Search code examples
rtextdplyr

How to export list into self-formatted text file in R?


I have a list which looks like this:

name <- c("A","B","C","D","E")
n <- c("1, 2, 3, 4, 5, 6, 7, 8, 9, 10", "11, 12, 13, 14, 15", "16, 17, 18, 19, 20", "21, 22, 23, 24, 25", "26, 27, 28, 29, 30, 31, 32, 33, 34, 35")
type <- c("a", "b", "c", "d", "e")

list <- list(name=name,n=n,type=type)

$name
[1] "A" "B" "C" "D" "E"

$n
[1] "1, 2, 3, 4, 5, 6, 7, 8, 9, 10"          "11, 12, 13, 14, 15"                     "16, 17, 18, 19, 20"                    
[4] "21, 22, 23, 24, 25"                     "26, 27, 28, 29, 30, 31, 32, 33, 34, 35"

$type
[1] "a" "b" "c" "d" "e"

I need to export the list in a text file looks like this:

name = "A",
type = "a",
n = 1, 2, 3, 4, 5,
    6, 7, 8, 9, 10
name = "B",
type = "b",
n = 11, 12, 13, 14, 15
name = "C",
type = "c",
n = 16, 17, 18, 19, 20
name = "D",
type = "d",
n = 21, 22, 23, 24, 25
name = "E",
type = "e",
n = 26, 27, 28, 29, 30,
    31, 32, 33, 34, 35

This text file follows the following format:

  • name, n and type are a group. It means that, i.e., name="A", n=1,2,...10, type="a" are one set of record.
  • Each element name (name, n and type) is placed at the beginning of each row.
  • Each element contents (i.e., 11, 12, 13, 14, 15 is a content of n) is placed after element name. Some element contents, in this case, data kept in name and type are surrounded by double quotation " but those in n are not surrounded by double quotation. This setting can be changed according to the needs.
  • Each element contents is separated by comma , at the end of each element contents, such as name = "A",.
  • It should be noted that element contents of n already contains comma as it is string type data. However, if n contains more than 5 numbers, column shall begin on the new line. (This data seems to be tricky. It may be better to convert string to integer first as the length of each number is not unified.)
  • On the other hand, the last element contents, which means type in this example, does not have a comma at its end as a new set of name, n and type starts from the next row

I used to use R for more simple data manipulation but have never used it for this kind of text manipulation. Your suggestions are highly appreciated.
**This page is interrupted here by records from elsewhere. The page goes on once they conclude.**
/-- The packet of a command just handed over waits. -/
theorem hostPending_call {hs : HostState} {i : Instr} (h : AtPlace s hs p)
    (hact : (hostScript s.cfg hs)[p]? = some (.call i)) : HostPending (handOver i { s with hpos := p + 1 }) := by
  obtain ⟨-, -, hc, rfl, -⟩ := h
  exact .inr ⟨_, Nat.succ_pos p, hact, .inl ⟨i, rfl, by simp [handOver, hc]⟩⟩

/-- The packet of the text just handed over waits. -/
theorem hostPending_display {hs : HostState} {text : List Code} (h : AtPlace s hs p)
    (hact : (hostScript s.cfg hs)[p]? = some .display) (htext : text.length ≤ lenMax) :
    HostPending (handOver (.rstr text) { s with hostT := none, hostH := none, hpos := p + 1 }) := by
  obtain ⟨-, -, hc, rfl, -⟩ := h
  exact .inr ⟨_, Nat.succ_pos p, hact, .inr ⟨rfl, text, htext, by simp [handOver, hc]⟩⟩

end

/-! ### The host's actions -/

/-- A key check leads to the start of `Running` or of `Finalizing`; else it changes the trace and the answers only. -/
theorem hostAct_keyCheck_leads (s : State) : ∃ tr env hs, (hs = .running ∨ hs = .finalizing) ∧
    hostAct .keyCheck s = { s with tr := tr, env := env, hs := hs, hpos := 0 } := by
  by_cases hl : s.nextLevel (termPin s.cfg) = s.cfg.keyPressedLevel
  · refine ⟨_, _, _, ?_, hostAct_keyCheck_of_down hl⟩
    split
    · exact .inr rfl
    · exact .inl rfl
  · exact ⟨_, _, _, .inl rfl, hostAct_keyCheck_of_up hl⟩

section
variable {s : State} (h : LoopInv s) (hf : s.fatal = none) (hc : s.cmd = [])
include h hf hc

/-- Before an action of the host commands are accepted and nothing waits. -/
theorem LoopInv.atPlace {hs : HostState} (hhs : s.hs = hs) : AtPlace s hs s.hpos :=
  ⟨⟨hf, h.inv.idle, h.inv.released⟩, h.noWire, hc, hhs, rfl⟩

/-- `Init` goes on from each of its places. -/
theorem LoopInv.init_goes_on (hhs : s.hs = .init) : ∃ t, step s = .next t ∧ LoopInv t := by
  obtain ⟨hw, hlt, -, ⟨hser, hclosed, hsession⟩, hT, hH⟩ := (inLoop_init_iff hhs rfl hf).mp h.inLoop
  have hat := h.atPlace hf hc hhs
  generalize s.hpos = p at *
  simp only [hc, ne_eq, not_true_eq_false, and_false, or_false, and_true] at hclosed hsession
  interval_cases p
  · -- `PINSETUP`
    refine h.goes_on (hat.step rfl) ?_
    rw [hostAct, pinSetup_eq]
    exact inLoop_of_init 1 hw hhs hf rfl (by decide) (.inl hc) (by simp [InitHandles, hclosed]) hT hH
  · -- `BUZZ`
    refine h.goes_on (hat.step rfl) ?_
    rw [hostAct, buzz_eq]
    exact inLoop_of_init 2 hw hhs hf rfl (by decide) (.inl hc) (by simp [InitHandles, hclosed]) hT hH
  · -- `SEROPEN`
    refine h.goes_on (hat.step rfl) ?_
    rw [hostAct]
    rcases hanswer : State.nextSerial { s with hpos := 3 } with _ | hd
    · rw [serOpen_of_none hanswer]
      exact inLoop_of_stopped hw rfl (.inl (Option.some_ne_none _)) hT hH
    · rw [serOpen_of_some hanswer]
      exact inLoop_of_init 3 hw hhs hf rfl (by decide) (.inl hc) (by simp [InitHandles, hclosed]) hT hH
  · -- `SOPEN`
    refine h.goes_on (hat.step rfl) ?_
    exact inLoop_of_init 4 hw hhs hf rfl (by decide) (hostPending_call hat rfl)
      ⟨fun _ => hser (by decide), fun _ => hclosed (by decide), by simp [hostAct, handOver_cmd_ne_nil]⟩ hT hH
  · -- `INIT`
    refine h.goes_on (hat.step rfl) ?_
    exact inLoop_of_init 5 hw hhs hf rfl (by decide) (hostPending_call hat rfl)
      ⟨fun _ => hser (by decide), by simp, fun _ => hsession (by decide)⟩ hT hH
  · -- `BUZZ`
    refine h.goes_on (hat.step rfl) ?_
    rw [hostAct, buzz_eq]
    exact inLoop_of_init 6 hw hhs hf rfl (by decide) (.inl hc) (by simp [InitHandles, hsession, hser]) hT hH
  · -- `LEDREADY`
    refine h.goes_on (hat.step rfl) ?_
    rw [hostAct, ledReady_eq]
    exact inLoop_of_init 7 hw hhs hf rfl (by decide) (.inl hc) (by simp [InitHandles, hsession, hser]) hT hH
  · -- `HS <- Running`
    refine h.goes_on (hat.step rfl) ?_
    exact inLoop_of_running 0 hw rfl hf rfl (by decide) (.inl hc) (hser (by decide)) (hsession (by decide))
      (by simp [RunningReadings, hostAct, enterHost, hT, hH])

/-- `Running` goes on from each of its places. -/
theorem LoopInv.running_goes_on (hhs : s.hs = .running) : ∃ t, step s = .next t ∧ LoopInv t := by
  obtain ⟨hw, hlt, -, ⟨hser, hsh⟩, hT, hH, htaken, htaken'⟩ := (inLoop_running_iff hhs rfl hf).mp h.inLoop
  have hat := h.atPlace hf hc hhs
  generalize s.hpos = p at *
  interval_cases p
  · -- `RDTEMP`
    refine h.goes_on (hat.step rfl) ?_
    exact inLoop_of_running 1 hw hhs hf rfl (by decide) (hostPending_call hat rfl) hser hsh
      (by simp [RunningReadings, hostAct, handOver, encode_ne_nil, hT, hH])
  · -- `RDTEMP -> t`
    refine h.goes_on (hat.step rfl) ?_
    exact inLoop_of_running 2 hw hhs hf rfl (by decide) (.inl hc) hser hsh
      (by simp [RunningReadings, hostAct, keepReading, hH, htaken, hc])
  · -- `RDHUM`
    refine h.goes_on (hat.step rfl) ?_
    exact inLoop_of_running 3 hw hhs hf rfl (by decide) (hostPending_call hat rfl) hser hsh
      (by simp [RunningReadings, hostAct, handOver, encode_ne_nil, hT, hH])
  · -- `RDHUM -> h`
    refine h.goes_on (hat.step rfl) ?_
    exact inLoop_of_running 4 hw hhs hf rfl (by decide) (.inl hc) hser hsh
      (by simp [RunningReadings, hostAct, keepReading, hT, htaken', hc])
  · -- `RSTR text`
    obtain ⟨t, ht⟩ := Option.ne_none_iff_exists'.mp (hT.mpr (by decide))
    obtain ⟨rh, hrh⟩ := Option.ne_none_iff_exists'.mp (hH.mpr (by decide))
    have ⟨htext, _⟩ := fits_rstr_iff.mp (displayText_fits h.inv.params t rh)
    refine h.goes_on (hat.step rfl) ?_
    rw [hostAct, display_of_readings (s := { s with hpos := 5 }) ht hrh]
    exact inLoop_of_running 5 hw hhs hf rfl (by decide) (hostPending_display (s := s) hat rfl htext) hser hsh
      (by simp [RunningReadings, dropReadings, handOver])
  · -- `SLEEP`
    refine h.goes_on (hat.step rfl) ?_
    exact inLoop_of_running 6 hw hhs hf rfl (by decide) (.inl hc) hser hsh
      (by simp [RunningReadings, hostAct, hostSleep, hT, hH])
  · -- `KEYCHK`
    obtain ⟨tr, env, hs, hhs', e⟩ := hostAct_keyCheck_leads { s with hpos := 7 }
    have hT : s.hostT = none := by simpa using hT
    have hH : s.hostH = none := by simpa using hH
    refine h.goes_on (hat.step rfl) ?_
    rw [e]
    rcases hhs' with rfl | rfl
    · exact inLoop_of_running 0 hw rfl hf rfl (by decide) (.inl hc) hser hsh (by simp [RunningReadings, hT, hH])
    · exact inLoop_of_finalizing 0 hw rfl hf rfl (by decide) (.inl hc) (fun _ => hser) hT hH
I prefer to use pipe function in dplyr but the solution is not limited to this package. Thank you in advance for your kind suggestions.


Solution

  • This isn't a very straightforward string manipulation for R. The heart of string concatenation is paste() and paste0(). You can use mapply() to iterate over the elements in your list at the same time. Basically you just have to get everything to line up. For example

    rows <- paste0(mapply(function(name,n,type) {
      n <- strsplit(n, ", ")[[1]]
      parts <- unlist(tapply(n, (seq_along(n)-1)%/%5, paste, collapse=", "))
      val <- paste0(paste(
        paste0("name = ", dQuote(name, q=FALSE)),
        paste0("type = ", dQuote(type, q=FALSE)),
        paste0(rep(c("n = ", "    "), c(1, length(parts)-1)), parts, collapse=",\n"),
        sep = ",\n"), "\n")
    }, 
        list$name, list$n, list$type, SIMPLIFY=TRUE), collapse="")
    
    cat(rows)
    

    returns

    name = "A",
    type = "a",
    n = 1, 2, 3, 4, 5,
        6, 7, 8, 9, 10
    name = "B",
    type = "b",
    n = 11, 12, 13, 14, 15
    name = "C",
    type = "c",
    n = 16, 17, 18, 19, 20
    name = "D",
    type = "d",
    n = 21, 22, 23, 24, 25
    name = "E",
    type = "e",
    n = 26, 27, 28, 29, 30,
        31, 32, 33, 34, 35
    

    Be sure to use cat() to the newline characters are expanded in the output.